- [WORK TO COMPLETE] Find every line in the records below that holds the word "hfire", and copy it out.

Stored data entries
=======
theorem State.fireInputChanged_sameMarks (s : State) (active : Bool) :
    s.lc.sameMarks (s.fireInputChanged active).lc := by
  cases active with
  | true =>
    rw [State.fireInputChanged_active]
    have hown : s.lc.sameMarks s.ownFire.lc := by
      rw [s.ownFire_kept.2.2.2]
      split <;> exact ⟨rfl, rfl⟩
    exact hown.trans (State.send_sameMarks _)
  | false =>
    cases hm : s.fmc.mode with
    | normal => rw [State.fireInputChanged_of_normal hm]; exact ⟨rfl, rfl⟩
    | fire q o =>
      cases q with
      | heard => rw [State.fireInputChanged_of_heard hm]; exact ⟨rfl, rfl⟩
      | own => rw [State.fireInputChanged_of_own hm]; exact ⟨rfl, rfl⟩

theorem State.handArrivals_sameMarks (s : State) (c : Configuration) (zones : Six Zone) (found : BitVec 6) :
    s.lc.sameMarks (s.handArrivals c zones found).lc := by
  have hone : ∀ (t : State) (e : Edge), t.lc.sameMarks (t.edgeArrival c e).lc := fun t e => by
    unfold State.edgeArrival
    split
    · exact Lc.postNotice_sameMarks _ _ _
    · exact ⟨rfl, rfl⟩
  rw [State.handArrivals_eq]
  generalize arrivalsOf zones found = l
  induction l generalizing s with
  | nil => exact ⟨rfl, rfl⟩
  | cons k l ih => exact (hone s _).trans (ih _)

theorem State.fiuSample_sameMarks {s : State} {c : Configuration} (h : s.cfg = some c) :
    s.lc.sameMarks s.fiuSample.lc := by
  have hfire : ∀ t : State, t.lc.sameMarks t.fiuFire.lc := fun t => by
    unfold State.fiuFire
    dsimp only
    split
    · exact ⟨rfl, rfl⟩
    · exact State.fireInputChanged_sameMarks _ _
  have hinputs : s.lc.sameMarks s.fiuInputs.lc := by
    rw [State.fiuInputs_eq h]
    exact (s.sampled c).handArrivals_sameMarks c _ _
  unfold State.fiuSample
  rw [State.selftestSample_frame]
  exact hinputs.trans (hfire _)

end Marks

/-- A sample event in RUN that leaves the own hold driven takes a panel's command as before (R168). -/
theorem State.takesCommand.fiuSample {s : State} {p : Byte} {a : PanelAddress} (h : s.takesCommand p a)
    (x : InputLevels) (now : Nat) (htx : (s.atField x now).fiuSample.lc.tx = .holding) :
    (s.atField x now).fiuSample.takesCommand p a := by
  obtain ⟨u, hu, hin⟩ := s.fieldSample_fire x now
  obtain ⟨c, hc⟩ := Option.isSome_iff_exists.1 h.1.2.1
  have hframe := State.fiuSample_frame (s := s.atField x now) hc
  have hmarks := State.fiuSample_sameMarks (s := s.atField x now) hc
  have hssl : (s.atField x now).fiuSample.ssl.own = s.ssl.own
      ∧ (s.atField x now).fiuSample.ssl.startup = s.ssl.startup := by
    obtain ⟨hown, hstart, -⟩ := u.ssl.writeAll_kept u.fireEvents
    have hrun : u.fiuFire.ssl.startup ≠ .selftest := by
      rw [State.fiuFire_ssl, hstart, hin.startup, h.2.2.1]
      exact Startup.noConfusion
    rw [hu, State.selftestSample_of_other hrun, State.fiuFire_ssl, hown, hstart]
    exact ⟨hin.own, hin.startup⟩
  refine h.kept (by rw [hframe]; rfl) (by rw [hframe]; rfl) hssl.1 hssl.2 (by rw [hframe]; rfl)
    (fun f heq => by cases htx.symm.trans heq) fun hawait => ?_
  rw [hmarks.2]
  rw [hmarks.1] at hawait
  exact h.1.2.2.2.1 hawait

theorem exec_alarm_of_hears {s : State} {n : Byte} (h : s.hears n.toNat) (b : AlarmBody) :
    exec (.alarm n b) s = .next ({ s with lc := s.lc.framePassed }.alarmFrame b) := by
  change Host.Outcome.next (s.accept n.toNat (.alarm b)) = _
  rw [State.accept_of_canAccept (State.canAccept_of_hears (k := .alarm) h rfl)]
  rfl

/-- An ALARM frame leaves the station in fire mode, still taking a panel's command (R163, R168). -/
theorem State.takesCommand.alarmFrame {s : State} {p : Byte} {a : PanelAddress} (h : s.takesCommand p a)
    (b : AlarmBody) : ({ s with lc := s.lc.framePassed }.alarmFrame b).takesCommand p a
      ∧ ({ s with lc := s.lc.framePassed }.alarmFrame b).fmc.inForce = true := by
  have hmarks := h.1.framePassed_marks
  have htx : ∀ f, s.lc.framePassed.tx ≠ .sending f := h.1.2.2.1
  have hsame : ∀ f : Fmc, { s with lc := s.lc.framePassed, fmc := f }.takesCommand p a := fun f =>
    h.kept rfl rfl rfl rfl rfl htx hmarks
  unfold State.alarmFrame
  split
  next => exact ⟨h.enterFire htx hmarks _ _, rfl⟩
  next hm =>
    split
    · exact ⟨hsame _, rfl⟩
    · exact ⟨hsame s.fmc, (Fmc.inForce_iff _).2 (by rw [hm]; nofun)⟩
  next hm => exact ⟨hsame s.fmc, (Fmc.inForce_iff _).2 (by rw [hm]; nofun)⟩
  next hm => exact ⟨hsame s.fmc, (Fmc.inForce_iff _).2 (by rw [hm]; nofun)⟩

/-- An alarm hold heard leaves the station still taking a panel's command (R168). -/
theorem State.takesCommand.hearHold {s : State} {p : Byte} {a : PanelAddress} (h : s.takesCommand p a) :
    s.hearHold.takesCommand p a := by
  cases hf : s.fmc.inForce with
  | true =>
    rw [State.hearHold_of_fire hf]
    exact h.kept rfl rfl rfl rfl rfl h.1.2.2.1 fun _ => rfl
  | false =>
    have hn : s.fmc.mode = .normal := by
      by_contra hne
      exact absurd (hf.symm.trans ((Fmc.inForce_iff _).2 hne)) Bool.noConfusion
    rw [State.hearHold_of_normal hn]
    exact h.enterFire (l := s.lc.hearHold) h.1.2.2.1 (fun _ => rfl) _ _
=======
- [TASK RESPONSE]
  have hfire : ∀ t : State, t.lc.sameMarks t.fiuFire.lc := fun t => by
  exact hinputs.trans (hfire _)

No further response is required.